Drowned? Fresh, not a “floater” who had gone down and come back up again as a nightmare of slippery, bloated flesh. He was glad she wasn’t naked. Naked would immediately have meant something different. Jackson scrambled down the grass and onto rocks that were slippery with seaweed and barnacles. Nothing on the body that he could see, no ligature marks around the neck, her skull looked intact. No needle tracks, no tattoos, no birthmarks, no scars, she was a blank canvas, just tiny gold crucifixes on her ears. Her green eyes-half-open-were filmy with death and as blank as the aforesaid statue.

He could see some kind of card, like a business card, poking out from the cup of her bra. It was pale pink, an extra patch of wrinkled wet skin. He tweezed it out with his fingers. In black letters it said, favors-we do what you want us to do! and a phone number, a mobile. A prostitute? A lap dancer? Or maybe “Favors” was just a helpful charity that went around doing old ladies’ shopping. Yeah, that would be right, Jackson thought cynically.
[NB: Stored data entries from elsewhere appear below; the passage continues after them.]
-- ==== Sys2Proof/Laws/Init.lean ====
section
/-! SUPPORT. The parts of `ENABLE` with the Register Interface still: the polls, `DeviceInit`, the FIFO layout
(spec 40 R121 to R125; 30_encoding R106). -/

namespace Sys2Proof.Machine

/-- A poll that never succeeds makes exactly as many reads as it is given (40 R121). -/
theorem poll_idle_no (n : Nat) : ∀ s : State, s.moves = [] → s.ri.ahbIdle = false →
    pollUntil readIdle 1 n s = (false, { s with trace := List.replicate n (.read .ahbIdle) ++ s.trace }) := by
  induction n with
  | zero => intro s _ _; rfl
  | succ n ih =>
    intro s hm hi
    have h1 : readIdle s = (0, { s with trace := .read .ahbIdle :: s.trace }) := by
      simp only [readIdle, regRead_still _ hm, RegIf.peek, logAccess_ri, hi]
      rfl
    simp only [pollUntil, h1]
    rw [if_neg (by decide), ih _ (by exact hm) (by exact hi)]
    simp only [List.replicate_succ', List.append_assoc, List.cons_append, List.nil_append]

/-- A poll of AHB idle that succeeds at its first read (40 R121). -/
theorem poll_idle_yes {s : State} {n : Nat} (hn : 1 ≤ n) (hm : s.moves = []) (hi : s.ri.ahbIdle = true) :
    pollUntil readIdle 1 n s = (true, { s with trace := .read .ahbIdle :: s.trace }) := by
  obtain ⟨n, rfl⟩ : ∃ k, n = k + 1 := ⟨n - 1, by omega⟩
  have h1 : readIdle s = (1, { s with trace := .read .ahbIdle :: s.trace }) := by
    simp only [readIdle, regRead_still _ hm, RegIf.peek, logAccess_ri, hi]
    rfl
  simp only [pollUntil, h1, if_true]

/-- A poll of a self-clearing bit is over at its first read (20_memory R79). -/
theorem poll_self {s : State} (f : Field) {n : Nat} (hn : 1 ≤ n) (hm : s.moves = []) :
    pollUntil (readSelfClear f) 0 n s = (true, { s with ri := s.ri.write s.cfg f 0, trace := .read f :: s.trace }) := by
  obtain ⟨n, rfl⟩ : ∃ k, n = k + 1 := ⟨n - 1, by omega⟩
  have hu : unfinishedNext s = false := by simp [unfinishedNext, nextMoves, hm]
  have h1 : readSelfClear f s = (0, { s with ri := s.ri.write s.cfg f 0, trace := .read f :: s.trace }) := by
    simp only [readSelfClear, hu, regRead_still _ hm]
    rfl
  simp only [pollUntil, h1, if_true]

/-- An IN endpoint's registers after `DeviceInit` (40 R123). -/
def initIn (l : Layout) (r : InRegs) : InRegs := InCond.order.foldl (fun x c => x.acked l c) r.clearCtl

/-- An OUT endpoint's registers after `DeviceInit` (40 R123). -/
def initOut (l : Layout) (r : OutRegs) : OutRegs := OutCond.order.foldl (fun x c => x.acked l c) r.clearCtl

/-- The endpoint part of `DeviceInit` for one endpoint (40 R123). -/
theorem initEndpointRegs_eq {s : State} (i : Nat) (hm : s.moves = []) : ∃ l, initEndpointRegs s i = { s with
    ri := { s.ri with iep := s.ri.iep.modify i (initIn s.cfg.layout), oep := s.ri.oep.modify i (initOut s.cfg.layout) }, trace := l ++ s.trace } :=
  ⟨[.write (.oepCond i .nak) 1, .write (.oepCond i .stsphsrx) 1, .write (.oepCond i .otepdis) 1, .write (.oepCond i .stup) 1,
      .write (.oepCond i .xfrc) 1, .write (.iepCond i .txfe) 1, .write (.iepCond i .epdisd) 1, .write (.iepCond i .inepne) 1,
      .write (.iepCond i .ittxfe) 1, .write (.iepCond i .toc) 1, .write (.iepCond i .xfrc) 1, .write (.oepCtl i) 0,
      .write (.iepCtl i) 0], by
    conv => lhs; simp only [initEndpointRegs, clearOutFlags, clearInFlags, InCond.order, OutCond.order, List.foldl_cons,
      List.foldl_nil, regWrite_still, putReg_moves, hm]
    simp only [putReg, logAccess, RegIf.write, modify_twice]
    rfl⟩

/-- The endpoint part of `DeviceInit` over a list of endpoints (40 R123). -/
theorem initEndpoints_eq (l : List Nat) : ∀ s : State, s.moves = [] → ∃ tr, l.foldl initEndpointRegs s = { s with
    ri := { s.ri with
      iep := l.foldl (fun l i => l.modify i (initIn s.cfg.layout)) s.ri.iep,
      oep := l.foldl (fun l i => l.modify i (initOut s.cfg.layout)) s.ri.oep },
    trace := tr ++ s.trace } := by
  induction l with
  | nil => intro s _; exact ⟨[], rfl⟩
  | cons i l ih =>
    intro s hm
    obtain ⟨tr, h⟩ := initEndpointRegs_eq i hm
    obtain ⟨tr2, h2⟩ := ih (initEndpointRegs s i) (by rw [h]; exact hm)
    refine ⟨tr2 ++ tr, ?_⟩
    rw [List.foldl_cons, h2, h]
    simp only [List.foldl_cons, List.append_assoc]

/-- `FlushFifos` empties every queue (40 R124). -/
theorem flushFifos_eq {s : State} (hr : 1 ≤ s.cfg.retryCeiling) (hm : s.moves = []) : ∃ tr, flushFifos s = (.ok, { s with
    ri := { s.ri with
      txfFlush := false, rxfFlush := false, rxq := [], rxInStep := true, txq := s.ri.txq.map fun _ => [] },
    trace := tr ++ s.trace }) := by
  have h1 := poll_self (s := putReg .txfFlush 1 s) .txfFlush hr hm
  have h2 := poll_self (s := putReg .rxfFlush 1 { putReg .txfFlush 1 s with
    ri := (putReg .txfFlush 1 s).ri.write s.cfg .txfFlush 0, trace := .read .txfFlush :: (putReg .txfFlush 1 s).trace })
    .rxfFlush hr hm
  refine ⟨[.read .rxfFlush, .write .rxfFlush 1, .read .txfFlush, .write .txfFlush 1], ?_⟩
  simp only [flushFifos]
  rw [regWrite_still _ _ hm, h1]
  simp only [if_true]
  rw [regWrite_still _ _ (by exact hm)]
  erw [h2]
  simp only [if_true]
  rfl

/-- `SetBaselineMask` writes the fourteen mask bits (40 R125). -/
theorem setBaselineMask_eq {s : State} (hm : s.moves = []) : ∃ tr, setBaselineMask s = { s with
    ri := { s.ri with intmsk := Source.listing.foldl (fun w x => putBit w (s.cfg.layout.bit x) (isBaseline x)) s.ri.intmsk },
    trace := tr ++ s.trace } := by
  refine ⟨(Source.listing.map fun x => Access.write (.intmskBit x) (isBaseline x).toNat).reverse, ?_⟩
  conv => lhs; simp only [setBaselineMask, Source.listing, List.foldl_cons, List.foldl_nil, regWrite_still, putReg_moves, hm]
  simp only [putReg, logAccess, RegIf.write]
  rfl

/-- The fourteen mask bits after `SetBaselineMask` (40 R125). -/
theorem baseline_bit {l : Layout} (hl : l.Apart) (w : Word) (x : Source) :
    testBit (Source.listing.foldl (fun w x => putBit w (l.bit x) (isBaseline x)) w) (l.bit x) = isBaseline x := by
  rw [testBit_foldl l.bit isBaseline Source.listing w (l.bit x) fun y _ => hl.bitLt y]
  have h : Source.listing.reverse.find? (fun y => l.bit x == l.bit y) = some x := by
    have he : (fun y => l.bit x == l.bit y) = fun y => x == y := by
      funext y
      by_cases e : x = y
      · simp [e]
      · have : l.bit x ≠ l.bit y := fun h => e (hl.bit_inj h)
        rw [beq_false_of_ne this, beq_false_of_ne e]
    rw [he]
    cases x <;> rfl
  rw [h]

/-- `DeviceInit` (40 R123). -/
theorem deviceInit_eq {s : State} (hr : 1 ≤ s.cfg.retryCeiling) (hm : s.moves = []) (hi : s.ri.iep.length ≤ s.cfg.nEp)
    (ho : s.ri.oep.length ≤ s.cfg.nEp) : ∃ tr, deviceInit s = (.ok, { s with
      ri := { s.ri with
        iep := s.ri.iep.map (initIn s.cfg.layout), oep := s.ri.oep.map (initOut s.cfg.layout), txfFlush := false, rxfFlush := false, rxq := [],
        rxInStep := true, txq := s.ri.txq.map fun _ => [],
        intmsk := Source.listing.foldl (fun w x => putBit w (s.cfg.layout.bit x) (isBaseline x)) s.ri.intmsk },
      trace := tr ++ s.trace }) := by
  obtain ⟨t1, h1⟩ := initEndpoints_eq (List.range s.cfg.nEp) s hm
  rw [modify_range_map _ _ hi, modify_range_map _ _ ho] at h1
  obtain ⟨t2, h2⟩ := flushFifos_eq (s := (List.range s.cfg.nEp).foldl initEndpointRegs s) (by rw [h1]; exact hr)
    (by rw [h1]; exact hm)
  simp only [deviceInit, h2, if_true]
  rw [h1]
  obtain ⟨t3, h3⟩ := setBaselineMask_eq (s := { s with
    ri := { s.ri with
      iep := s.ri.iep.map (initIn s.cfg.layout), oep := s.ri.oep.map (initOut s.cfg.layout), txfFlush := false, rxfFlush := false, rxq := [],
      rxInStep := true, txq := s.ri.txq.map fun _ => [] },
    trace := t2 ++ (t1 ++ s.trace) }) hm
  refine ⟨t3 ++ (t2 ++ t1), ?_⟩
  rw [h3]
  simp only [List.append_assoc]

end Sys2Proof.Machine
end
He touched her cheek, he wasn’t sure why, she was clearly dead, perhaps he wanted her to feel a friendly touch. He wanted her to know, between dying before her time and being sliced open by the pathologist’s scalpel, that someone had felt for her predicament. A wave washed over both the girl and Jackson’s boots. She was beached below the tidemark, and he was going to have to haul her to higher ground. Another wave.The rising waters were going to take her back out to sea if he didn’t do something fast. The rising waters? When he stood up and looked back toward the causeway, he realized that the rock pools were filling up with seawater and the sand and shingle were almost obliterated. “Tide turning,” the twitcher woman had said. Not going out as he had thought but coming in. Shit.

Another wave came, lapping at Jackson’s boots. He was going to be trapped in this place if he didn’t get a move on. He took out his mobile and dialed 999, but there was only the squeaky electronic noise that indicated no signal. He remembered the camera in his pocket, at least he’d be able to give the police a record of her in situ before he moved her. He took a quick shot, not the usual holiday snap of a tourist, but then he had to abandon the idea of photographing anything because the water was rising so fast now that he had to wade into the water to grab hold of her. Just as he did, however, a wave bigger than all the ones that had gone before caught her, lifted her up, and rolled her away. Oh bugger, Jackson thought. He flung the camera down, threw off his jacket, and launched himself into the freezing gray water. The cold of the water was astonishing, the swell more powerful than it looked. Jackson didn’t think that any of his Celtic ancestors had been the seafaring sort. He was a good swimmer, but water wasn’t his element, he liked earth, the ground under his feet.

He had put a swimming pool in the garden of his house in France. It was tiled with little azure mosaics, and in summer the sun on the water was so dazzling that you could barely look at it. When he lived in Cambridge he used to go for a run every morning, but since moving to France it had seemed a ridiculous thing to do. No one ran in rural France. They drank. If you didn’t drink you weren’t part of the social fabric. The French seemed able to down liters of alcohol without facing any consequence whereas Jackson felt the consequences almost every morning. So he swam in his turquoise-mosaic swimming pool, up and down, up and down, lap after lap, to swim off the alcohol, the boredom.